* **What to do**
Check each line of the data for "below", then give the number of lines that have it, without any other words.

(Stored data entries)
- - - -
/-- SPEED_STALL: the stall time has passed without an advancing edge, and the speed is invalid (R150). -/
def execSpeedStall (ch : Fin 6) (t : Nat) (s0 : State) : Host.Outcome State Fault Refusal :=
  let s := (s0.tick t).advance
  let c := s.chan ch.val
  if c.stalled || decide (s.now < c.since + c.set.stallMs * 1000000) then .next s
  else .next ((s.commitUnits.updChan ch.val fun c => { c.lose with stalled := true }).forgetUnits)

/-! ## Compare units (R162 to R166) -/

/-- A compare unit. -/
def State.cmp (s : State) (u : Nat) : Compare := Tbl.get {} s.pos.units u

/-- The state with a compare unit changed. -/
def State.updCmp (s : State) (u : Nat) (f : Compare → Compare) : State :=
  { s with pos := { s.pos with units := Tbl.upd {} s.pos.units u f } }

/-- Whether a target, in 1/256 line, is at or below H. -/
def State.reached (s : State) (target : Int) : Bool := decide (target * 256 ≤ s.pos.h)

/-- A target moved by whole periods to the first that lies above H (R164). -/
def State.nextTarget (s : State) (target : Int) (period : Nat) : Int :=
  target + ((s.pos.h - target * 256).fdiv ((period * 65536 : Nat) : Int) + 1) * ((period * 256 : Nat) : Int)

/-- A pin's inactive level is set by a command that names it with action bit 2 (R166). -/
def State.setPin (s : State) (c : CompareSet) : State :=
  if !c.actions.getLsbD 2 then s
  else
    let p : ComparePin := Tbl.get {} s.pos.pins c.pin
    let p1 : ComparePin := { p with inactiveHigh := c.low }
    let s1 : State := { s with pos := { s.pos with pins := Tbl.put {} s.pos.pins c.pin p1 } }
    if p.pulses.isEmpty && p.inactiveHigh != c.low then s1.emit (.comparePin c.pin c.low) else s1

/-- Pages stored and tied to a unit whose placement is not fixed (R169). -/
def State.placeTied (s : State) (u : Nat) : State :=
  s.store.pages.foldl (fun s p =>
    if p.state == .stored && p.placement == .atCompare u && p.first.isNone && p.reprints == 0 && s.groupOf p == 0 then
      s.placeCompare p.seq u
    else s) s

/-- A setting takes effect (R164, R165): a completion still outstanding is CANCELLED, a target at or below H is missed, and
pages that wait on the unit are placed. -/
def State.takeSetting (s : State) (u : Nat) (c : CompareSet) : State :=
  let s1 := match (s.cmp u).openSeq with
    | some q => s.finish q .cancelled
    | none => s
  let late := c.mode != 0 && s1.reached c.target
  let missed := late && c.catchUp == 0
  let caught := late && c.catchUp == 1
  let set : CompareSet := if missed && c.mode == 2 then { c with target := s1.nextTarget c.target c.period } else c
  let fresh : Compare := {
    set := set, live := c.mode == 2 || (c.mode == 1 && !missed), instant := none
    committed := if caught then some ((s1.now : Int) * 50) else none
    next := (s1.cmp u).next, missed := missed, caught := caught
    openSeq := if c.actions.getLsbD 1 && c.mode != 0 && !missed then some c.seq else none }
  let s2 := (s1.updCmp u fun _ => fresh).setPin c
  let s3 := if missed then s2.interrupt 10 else s2
  let s4 := if fresh.openSeq.isSome then s3.setRunning c.seq
    else s3.finish c.seq .ok (w32 (if missed then 1 else if caught then 2 else 0))
  if c.mode = 0 ∨ caught then s4 else s4.placeTied u

/-- A firing of the unit is committed (R156, R163). -/
def State.firingCommitted (s : State) (u : Nat) : Bool := (s.cmp u).live && (s.cmp u).committed.isSome

/-- Settings that wait take effect in turn, as far as no firing is committed. -/
def State.takeNext : Nat → State → Nat → State
  | 0, s, _ => s
  | f + 1, s, u =>
    match (s.cmp u).next with
    | [] => s
    | c :: rest =>
      if s.firingCommitted u then s
      else State.takeNext f ((s.updCmp u fun x => { x with next := rest }).takeSetting u c) u

/-- The setting that a SET_COMPARE carries. -/
def compareOf (seq : Nat) (e : JEntry) : CompareSet :=
  { mode := e.p8 1, catchUp := e.p8 2, actions := BitVec.ofNat 3 (e.p8 3), pin := e.p8 4, low := e.p8 5 == 1
    width := e.p16 6, target := e.s64 8, period := e.p32 16, seq := seq }

/-- The checks of SET_COMPARE: every value in every mode (R162). -/
def compareChecks (_ : State) (e : JEntry) : Checks :=
  { params := [fieldOk 0 (decide (e.p8 0 ≤ 15)), fieldOk 1 (decide (e.p8 1 ≤ 2)), fieldOk 2 (decide (e.p8 2 ≤ 1)),
      fieldOk 4 (decide (e.p8 4 ≤ 3)), fieldOk 5 (decide (e.p8 5 ≤ 1)), fieldOk 6 (decide (1 ≤ e.p16 6)),
      fieldOk 8 (decide (-(2 ^ 55) ≤ e.s64 8 ∧ e.s64 8 < 2 ^ 55)), fieldOk 16 (decide (1 ≤ e.p32 16 ∧ e.p32 16 ≤ 16777215))] }

/-- SET_COMPARE: the setting takes effect at once, or after a firing that is committed already (R162, R165). -/
def execSetCompare (seq t : Nat) (s : State) : Host.Outcome State Fault Refusal :=
  .next (s.command t seq 0x0503 false false compareChecks fun s0 e =>
    let s := s0.advance.commitUnits
    let c := compareOf seq e
    let u := e.p8 0
    if s.firingCommitted u then
      let s1 := s.updCmp u fun x => { x with next := x.next ++ [c] }
      if c.actions.getLsbD 1 then s1 else s1.setRunning seq
    else s.takeSetting u c)

/-- The pulse of a firing (R166): with pulses of the other polarity on the pin its level is unpredictable. -/
def State.pulse (s : State) (c : CompareSet) : State :=
  if !c.actions.getLsbD 2 then s
  else
    let p : ComparePin := Tbl.get {} s.pos.pins c.pin
    let p1 : ComparePin := { p with pulses := p.pulses ++ [s.now + 100 * c.width], activeHigh := !c.low }
    let s1 : State := { s with pos := { s.pos with pins := Tbl.put {} s.pos.pins c.pin p1 } }
    if !p.pulses.isEmpty && p.activeHigh == c.low then
      let r := s1.freeBit
      r.2.emit (.comparePin c.pin r.1)
    else if p.pulses.isEmpty then s1.emit (.comparePin c.pin (!c.low))
    else s1

/-- A unit fires: interrupt, completion, with H in whole lines half up (R508), and pulse as set; a periodic unit takes its next target
(R163, R164). -/
def State.fireUnit (s : State) (u : Nat) : State :=
  let x := s.cmp u
  let c := x.set
  let s1 := if c.actions.getLsbD 0 then s.interrupt 10 else s
  let s2 := match x.openSeq with
    | some q => s1.finish q .ok (w32 (2 * b2n x.caught)) (w32 s.now) (w32i ((s.pos.h + 32768).fdiv 65536))
    | none => s1
  let s3 := s2.pulse c
  let target := if c.mode ≠ 2 then c.target else if x.caught then s.nextTarget c.target c.period
    else c.target + 256 * (c.period : Int)
  let s4 := s3.updCmp u fun x => { x with
    set := { x.set with target := target }, live := c.mode == 2, instant := none, committed := none, openSeq := none }
  let s5 := if x.caught then s4.placeTied u else s4
  let s6 := if c.mode = 2 then s5.updCmp u fun x => { x with caught := false } else s5
  State.takeNext x.next.length s6 u

/-- COMPARE_FIRE: the instant committed for a unit has come, or, with none committed, H reaches its target; a setting that waits for
the firing takes effect right after it (R163 to R165). -/
def execCompareFire (u : Fin 16) (t : Nat) (s0 : State) : Host.Outcome State Fault Refusal :=
  let s := (s0.tick t).advance.commitUnits
  let c := s.cmp u.val
  let due := match c.committed with
    | some f => decide (f ≤ (s.now : Int) * 50)
    | none => s.reached c.set.target
  if c.live && due then .next (s.fireUnit u.val) else .next s

/-- COMPARE_PULSE_END: pulses whose width has elapsed end; with none left the pin returns to its inactive level (R166). -/
def execComparePulseEnd (pin : Fin 4) (t : Nat) (s0 : State) : Host.Outcome State Fault Refusal :=
  let s := (s0.tick t).advance
  let p : ComparePin := Tbl.get {} s.pos.pins pin.val
  let left := p.pulses.filter fun e => decide (s.now < e)
  let s1 : State := { s with pos := { s.pos with pins := Tbl.put {} s.pos.pins pin.val { p with pulses := left } } }
  if p.pulses.isEmpty then .next s
  else if left.isEmpty then .next (s1.emit (.comparePin pin.val p.inactiveHigh)) else .next s1

/-! ## Stop inputs (R174, R175, R453, R454) -/

/-- STOP_N_LOW: no instant is committed, printing disarms at once, and every moving axis makes a ramp stop (R175). -/
def execStopNLow (t : Nat) (s0 : State) : Host.Outcome State Fault Refusal :=
  let s := (s0.tick t).advance
  let s1 : State := { s with pos := { s.pos with stopN := false } }
  if s.power.phase ≠ .running then .next s1
  else .next (((s1.disarmNow 7).stopAxes 3 7 8).settleDisarm).settleShutdown

/-- STOP_N_HIGH: STOP_N is accepted high; an arming that waits may be made (R453). -/
def execStopNHigh (t : Nat) (s0 : State) : Host.Outcome State Fault Refusal :=
  let s := (s0.tick t).advance
  .next ({ s with pos := { s.pos with stopN := true } }).tryArm

/-- PRINT_INHIBIT_LOW: no fire instant is committed (R174). -/
def execPrintInhibitLow (t : Nat) (s0 : State) : Host.Outcome State Fault Refusal :=
  let s := (s0.tick t).advance
  .next { s with pos := { s.pos with inhibitN := false } }

/-- PRINT_INHIBIT_HIGH: firing resumes with the first fire position above H (R174). -/
def execPrintInhibitHigh (t : Nat) (s0 : State) : Host.Outcome State Fault Refusal :=
  let s := (s0.tick t).advance
  .next ({ s with pos := { s.pos with inhibitN := true } }).missPassed.tellEnded

/-! ## SET_ENCODER (R142) -/

/-- The setting that a SET_ENCODER carries; slip limits are kept for POS1 only. -/
def encoderOf (e : JEntry) : EncoderSet :=
  { mode := e.p8 1, invert := e.p8 2 == 1, filter := e.p8 3, hysteresis := e.p8 4, pitchDen := e.p16 6, pitchNum := e.p32 8
    stallMs := e.p16 12, slipWarn := if e.p8 0 = 1 then e.p16 14 else 0, slipStop := if e.p8 0 = 1 then e.p16 16 else 0 }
- - - -
* **Answer box**
2